Would you quote the material below from its first line through the line containing "back (R263) -/", exactly and with both ends included?
□ □ □ □ □ □ □
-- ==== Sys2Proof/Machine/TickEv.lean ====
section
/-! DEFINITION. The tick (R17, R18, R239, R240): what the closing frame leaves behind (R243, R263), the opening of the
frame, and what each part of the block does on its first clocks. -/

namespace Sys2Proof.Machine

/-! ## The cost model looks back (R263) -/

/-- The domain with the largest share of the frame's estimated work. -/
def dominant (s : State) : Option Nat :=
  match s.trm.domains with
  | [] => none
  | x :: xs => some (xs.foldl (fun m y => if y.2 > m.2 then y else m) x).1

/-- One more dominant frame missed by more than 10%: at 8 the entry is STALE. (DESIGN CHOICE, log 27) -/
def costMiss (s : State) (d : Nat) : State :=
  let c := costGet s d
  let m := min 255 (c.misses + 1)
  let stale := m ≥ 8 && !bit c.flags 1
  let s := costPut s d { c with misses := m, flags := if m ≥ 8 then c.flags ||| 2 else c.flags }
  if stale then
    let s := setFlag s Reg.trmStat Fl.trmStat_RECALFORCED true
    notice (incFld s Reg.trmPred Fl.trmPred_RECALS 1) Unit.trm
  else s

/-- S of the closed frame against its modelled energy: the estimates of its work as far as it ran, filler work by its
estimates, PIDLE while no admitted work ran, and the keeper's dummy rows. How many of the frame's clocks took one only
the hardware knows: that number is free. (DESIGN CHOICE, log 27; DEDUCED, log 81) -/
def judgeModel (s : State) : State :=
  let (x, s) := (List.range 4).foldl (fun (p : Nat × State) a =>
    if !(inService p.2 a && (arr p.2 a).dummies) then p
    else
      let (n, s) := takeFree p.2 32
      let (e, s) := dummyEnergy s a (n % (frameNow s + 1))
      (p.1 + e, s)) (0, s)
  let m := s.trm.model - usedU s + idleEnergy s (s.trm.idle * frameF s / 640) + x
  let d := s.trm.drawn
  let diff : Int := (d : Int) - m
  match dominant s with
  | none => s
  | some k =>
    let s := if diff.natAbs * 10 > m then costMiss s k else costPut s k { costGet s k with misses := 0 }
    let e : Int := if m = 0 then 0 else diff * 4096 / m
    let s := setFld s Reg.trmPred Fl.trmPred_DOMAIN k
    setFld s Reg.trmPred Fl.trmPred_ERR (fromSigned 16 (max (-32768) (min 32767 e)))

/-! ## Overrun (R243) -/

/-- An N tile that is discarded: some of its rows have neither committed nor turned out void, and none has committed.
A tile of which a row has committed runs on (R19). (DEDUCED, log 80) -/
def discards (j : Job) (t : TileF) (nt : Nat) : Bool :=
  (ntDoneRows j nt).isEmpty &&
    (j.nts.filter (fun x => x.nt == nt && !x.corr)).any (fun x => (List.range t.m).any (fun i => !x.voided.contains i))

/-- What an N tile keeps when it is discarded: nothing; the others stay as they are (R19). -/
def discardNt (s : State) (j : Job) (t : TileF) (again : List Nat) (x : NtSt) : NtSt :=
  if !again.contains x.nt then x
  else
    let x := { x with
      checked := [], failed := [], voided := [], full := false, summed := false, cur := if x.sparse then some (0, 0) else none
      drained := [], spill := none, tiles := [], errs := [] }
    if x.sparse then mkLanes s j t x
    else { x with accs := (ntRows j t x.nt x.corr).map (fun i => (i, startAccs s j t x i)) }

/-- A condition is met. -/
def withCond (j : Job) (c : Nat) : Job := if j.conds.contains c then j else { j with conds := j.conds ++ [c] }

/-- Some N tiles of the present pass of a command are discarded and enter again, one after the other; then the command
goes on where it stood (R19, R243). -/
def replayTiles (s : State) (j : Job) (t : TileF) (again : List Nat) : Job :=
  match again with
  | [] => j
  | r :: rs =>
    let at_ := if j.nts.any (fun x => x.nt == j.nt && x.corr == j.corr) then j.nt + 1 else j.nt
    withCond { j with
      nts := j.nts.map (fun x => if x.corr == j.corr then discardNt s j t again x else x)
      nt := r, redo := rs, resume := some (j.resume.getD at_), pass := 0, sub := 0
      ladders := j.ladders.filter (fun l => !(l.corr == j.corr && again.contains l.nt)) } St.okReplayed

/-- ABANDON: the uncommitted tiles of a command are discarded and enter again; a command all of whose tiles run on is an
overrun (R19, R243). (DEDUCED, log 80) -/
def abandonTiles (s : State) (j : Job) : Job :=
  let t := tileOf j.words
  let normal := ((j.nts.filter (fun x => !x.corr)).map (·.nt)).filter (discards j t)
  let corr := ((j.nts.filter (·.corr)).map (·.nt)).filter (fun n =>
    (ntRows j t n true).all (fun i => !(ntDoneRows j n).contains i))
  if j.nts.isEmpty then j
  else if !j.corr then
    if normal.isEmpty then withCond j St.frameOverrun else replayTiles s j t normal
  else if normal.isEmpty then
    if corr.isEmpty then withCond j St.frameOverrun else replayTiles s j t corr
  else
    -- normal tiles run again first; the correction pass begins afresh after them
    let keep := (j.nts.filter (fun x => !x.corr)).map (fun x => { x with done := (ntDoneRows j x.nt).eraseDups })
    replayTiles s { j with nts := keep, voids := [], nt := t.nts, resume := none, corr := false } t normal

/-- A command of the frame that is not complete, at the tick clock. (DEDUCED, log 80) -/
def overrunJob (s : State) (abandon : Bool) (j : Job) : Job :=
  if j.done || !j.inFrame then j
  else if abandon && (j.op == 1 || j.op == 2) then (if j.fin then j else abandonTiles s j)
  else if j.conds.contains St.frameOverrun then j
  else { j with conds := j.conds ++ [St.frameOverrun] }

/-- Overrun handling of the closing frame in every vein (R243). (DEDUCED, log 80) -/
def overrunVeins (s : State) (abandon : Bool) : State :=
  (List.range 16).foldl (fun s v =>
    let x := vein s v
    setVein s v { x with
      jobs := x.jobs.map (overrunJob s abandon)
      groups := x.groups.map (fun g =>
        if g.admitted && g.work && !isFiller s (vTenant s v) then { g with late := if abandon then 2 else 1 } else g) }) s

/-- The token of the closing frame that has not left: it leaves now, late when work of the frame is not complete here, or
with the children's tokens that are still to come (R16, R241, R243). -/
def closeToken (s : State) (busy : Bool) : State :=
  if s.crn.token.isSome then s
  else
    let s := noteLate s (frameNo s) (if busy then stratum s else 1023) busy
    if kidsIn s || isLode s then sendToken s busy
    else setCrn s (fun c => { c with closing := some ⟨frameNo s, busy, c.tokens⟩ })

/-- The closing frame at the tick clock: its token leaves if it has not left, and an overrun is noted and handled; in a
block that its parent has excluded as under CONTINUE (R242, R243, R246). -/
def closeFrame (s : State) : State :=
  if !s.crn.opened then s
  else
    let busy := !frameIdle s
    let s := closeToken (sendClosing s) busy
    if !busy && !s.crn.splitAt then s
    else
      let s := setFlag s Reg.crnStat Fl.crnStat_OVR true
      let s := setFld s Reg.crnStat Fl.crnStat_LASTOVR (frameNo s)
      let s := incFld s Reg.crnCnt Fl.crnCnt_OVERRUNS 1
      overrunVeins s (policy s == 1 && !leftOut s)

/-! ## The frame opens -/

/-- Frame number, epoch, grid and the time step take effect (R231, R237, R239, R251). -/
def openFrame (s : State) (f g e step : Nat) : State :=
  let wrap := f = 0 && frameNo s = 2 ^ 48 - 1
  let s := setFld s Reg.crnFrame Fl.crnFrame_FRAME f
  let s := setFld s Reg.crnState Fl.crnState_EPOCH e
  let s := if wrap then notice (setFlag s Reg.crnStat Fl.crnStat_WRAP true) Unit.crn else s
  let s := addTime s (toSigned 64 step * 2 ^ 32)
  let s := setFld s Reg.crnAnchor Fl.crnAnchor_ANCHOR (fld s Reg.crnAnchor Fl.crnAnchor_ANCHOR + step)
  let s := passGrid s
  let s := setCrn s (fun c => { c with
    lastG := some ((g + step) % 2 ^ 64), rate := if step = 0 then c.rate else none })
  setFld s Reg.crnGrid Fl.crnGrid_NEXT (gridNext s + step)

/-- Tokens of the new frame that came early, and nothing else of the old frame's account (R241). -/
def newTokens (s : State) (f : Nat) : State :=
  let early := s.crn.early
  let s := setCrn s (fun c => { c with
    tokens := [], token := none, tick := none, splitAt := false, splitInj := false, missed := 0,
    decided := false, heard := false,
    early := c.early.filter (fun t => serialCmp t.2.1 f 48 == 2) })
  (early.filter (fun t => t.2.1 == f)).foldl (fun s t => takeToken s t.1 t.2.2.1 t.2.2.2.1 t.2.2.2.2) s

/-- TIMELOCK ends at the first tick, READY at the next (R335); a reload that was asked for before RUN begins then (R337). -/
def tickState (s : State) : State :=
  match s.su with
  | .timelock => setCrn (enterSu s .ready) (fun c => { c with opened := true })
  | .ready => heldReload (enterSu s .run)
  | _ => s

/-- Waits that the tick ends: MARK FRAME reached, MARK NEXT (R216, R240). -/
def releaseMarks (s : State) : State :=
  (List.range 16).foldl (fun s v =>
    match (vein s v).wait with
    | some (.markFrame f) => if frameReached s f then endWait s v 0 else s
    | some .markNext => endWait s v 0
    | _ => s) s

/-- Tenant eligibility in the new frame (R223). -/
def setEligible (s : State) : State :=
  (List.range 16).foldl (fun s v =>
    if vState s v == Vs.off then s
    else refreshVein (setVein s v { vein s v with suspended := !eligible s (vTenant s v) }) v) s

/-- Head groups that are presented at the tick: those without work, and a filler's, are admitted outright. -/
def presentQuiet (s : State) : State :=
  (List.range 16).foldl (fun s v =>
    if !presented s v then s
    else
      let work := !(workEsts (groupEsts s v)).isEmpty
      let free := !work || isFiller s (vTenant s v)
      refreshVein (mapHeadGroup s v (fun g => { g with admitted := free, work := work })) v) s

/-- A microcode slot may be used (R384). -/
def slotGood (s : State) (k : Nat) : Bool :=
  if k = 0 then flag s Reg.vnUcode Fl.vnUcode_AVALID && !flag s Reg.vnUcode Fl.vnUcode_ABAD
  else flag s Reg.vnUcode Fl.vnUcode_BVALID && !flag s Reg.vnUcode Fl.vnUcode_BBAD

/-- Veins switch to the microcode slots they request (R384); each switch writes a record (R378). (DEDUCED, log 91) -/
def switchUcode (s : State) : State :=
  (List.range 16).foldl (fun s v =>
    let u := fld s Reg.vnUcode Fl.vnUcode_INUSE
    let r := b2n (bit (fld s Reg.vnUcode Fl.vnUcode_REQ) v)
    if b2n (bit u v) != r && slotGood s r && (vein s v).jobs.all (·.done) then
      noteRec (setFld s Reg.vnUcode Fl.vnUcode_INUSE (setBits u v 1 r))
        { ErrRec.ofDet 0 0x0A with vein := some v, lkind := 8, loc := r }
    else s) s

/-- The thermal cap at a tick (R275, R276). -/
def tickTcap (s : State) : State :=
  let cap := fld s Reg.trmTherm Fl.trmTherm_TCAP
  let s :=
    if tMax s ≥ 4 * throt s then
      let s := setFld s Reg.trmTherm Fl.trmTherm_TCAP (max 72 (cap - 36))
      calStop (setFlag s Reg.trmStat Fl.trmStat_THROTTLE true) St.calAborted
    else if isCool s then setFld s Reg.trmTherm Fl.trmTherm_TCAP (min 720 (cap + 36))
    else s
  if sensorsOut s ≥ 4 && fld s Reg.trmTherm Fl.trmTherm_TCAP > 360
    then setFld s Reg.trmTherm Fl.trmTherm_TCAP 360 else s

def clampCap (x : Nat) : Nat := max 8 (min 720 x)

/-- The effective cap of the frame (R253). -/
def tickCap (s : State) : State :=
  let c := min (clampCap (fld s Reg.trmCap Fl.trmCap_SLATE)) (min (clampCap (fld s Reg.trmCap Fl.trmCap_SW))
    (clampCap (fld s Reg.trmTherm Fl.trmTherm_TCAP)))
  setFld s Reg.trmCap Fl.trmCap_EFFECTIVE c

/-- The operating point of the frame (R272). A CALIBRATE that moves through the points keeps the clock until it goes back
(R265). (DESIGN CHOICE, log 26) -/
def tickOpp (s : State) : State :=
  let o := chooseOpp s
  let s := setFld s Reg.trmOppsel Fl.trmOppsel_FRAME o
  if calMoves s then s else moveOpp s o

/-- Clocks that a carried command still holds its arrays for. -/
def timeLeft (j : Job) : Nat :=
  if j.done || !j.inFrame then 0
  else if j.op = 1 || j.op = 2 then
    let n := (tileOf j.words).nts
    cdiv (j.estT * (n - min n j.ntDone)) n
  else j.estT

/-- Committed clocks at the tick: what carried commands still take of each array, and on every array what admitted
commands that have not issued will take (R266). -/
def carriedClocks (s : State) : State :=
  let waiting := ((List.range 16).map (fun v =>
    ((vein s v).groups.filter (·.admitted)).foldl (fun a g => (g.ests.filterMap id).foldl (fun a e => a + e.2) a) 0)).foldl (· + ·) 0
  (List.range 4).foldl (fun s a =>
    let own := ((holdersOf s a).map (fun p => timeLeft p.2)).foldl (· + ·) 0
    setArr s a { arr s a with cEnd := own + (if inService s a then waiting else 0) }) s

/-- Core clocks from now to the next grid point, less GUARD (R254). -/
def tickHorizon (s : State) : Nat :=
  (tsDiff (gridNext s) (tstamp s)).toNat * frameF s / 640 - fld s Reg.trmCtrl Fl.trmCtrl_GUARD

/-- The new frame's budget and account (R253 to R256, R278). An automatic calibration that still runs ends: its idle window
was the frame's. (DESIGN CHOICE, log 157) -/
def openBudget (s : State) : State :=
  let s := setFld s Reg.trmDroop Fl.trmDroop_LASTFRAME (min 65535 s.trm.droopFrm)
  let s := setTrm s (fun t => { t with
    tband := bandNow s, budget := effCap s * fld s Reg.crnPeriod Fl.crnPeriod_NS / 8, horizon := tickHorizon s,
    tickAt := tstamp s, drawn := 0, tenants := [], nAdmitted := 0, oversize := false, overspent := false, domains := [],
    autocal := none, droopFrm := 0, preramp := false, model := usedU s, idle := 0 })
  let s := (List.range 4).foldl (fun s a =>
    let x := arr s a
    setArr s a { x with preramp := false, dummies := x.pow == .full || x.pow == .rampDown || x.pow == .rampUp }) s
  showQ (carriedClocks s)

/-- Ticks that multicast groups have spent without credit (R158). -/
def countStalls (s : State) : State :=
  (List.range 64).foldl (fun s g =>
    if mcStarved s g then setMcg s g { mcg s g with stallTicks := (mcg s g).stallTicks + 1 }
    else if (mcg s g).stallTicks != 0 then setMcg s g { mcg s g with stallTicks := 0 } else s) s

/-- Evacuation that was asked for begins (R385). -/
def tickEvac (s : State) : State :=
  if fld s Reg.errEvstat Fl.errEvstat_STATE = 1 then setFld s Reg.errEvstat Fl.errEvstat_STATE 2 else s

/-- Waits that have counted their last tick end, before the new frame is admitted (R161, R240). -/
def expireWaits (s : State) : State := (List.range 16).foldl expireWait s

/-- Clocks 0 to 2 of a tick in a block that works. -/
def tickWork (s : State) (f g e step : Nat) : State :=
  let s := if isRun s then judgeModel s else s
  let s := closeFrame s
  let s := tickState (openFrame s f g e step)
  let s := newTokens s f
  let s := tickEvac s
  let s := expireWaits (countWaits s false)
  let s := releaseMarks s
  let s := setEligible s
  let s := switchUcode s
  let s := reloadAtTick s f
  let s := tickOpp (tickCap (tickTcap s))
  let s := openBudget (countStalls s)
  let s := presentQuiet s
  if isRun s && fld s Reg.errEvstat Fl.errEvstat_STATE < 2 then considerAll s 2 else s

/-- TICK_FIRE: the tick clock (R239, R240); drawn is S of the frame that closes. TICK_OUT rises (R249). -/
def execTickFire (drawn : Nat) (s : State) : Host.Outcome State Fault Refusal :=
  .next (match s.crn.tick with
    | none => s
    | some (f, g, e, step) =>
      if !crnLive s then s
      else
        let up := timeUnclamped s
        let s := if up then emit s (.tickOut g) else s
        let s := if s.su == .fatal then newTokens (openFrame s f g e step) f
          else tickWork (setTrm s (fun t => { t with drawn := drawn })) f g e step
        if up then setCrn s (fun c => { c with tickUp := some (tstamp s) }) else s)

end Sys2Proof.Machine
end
□ □ □ □ □ □ □
Reply to the task
-- ==== Sys2Proof/Machine/TickEv.lean ====
section
/-! DEFINITION. The tick (R17, R18, R239, R240): what the closing frame leaves behind (R243, R263), the opening of the
frame, and what each part of the block does on its first clocks. -/

namespace Sys2Proof.Machine

/-! ## The cost model looks back (R263) -/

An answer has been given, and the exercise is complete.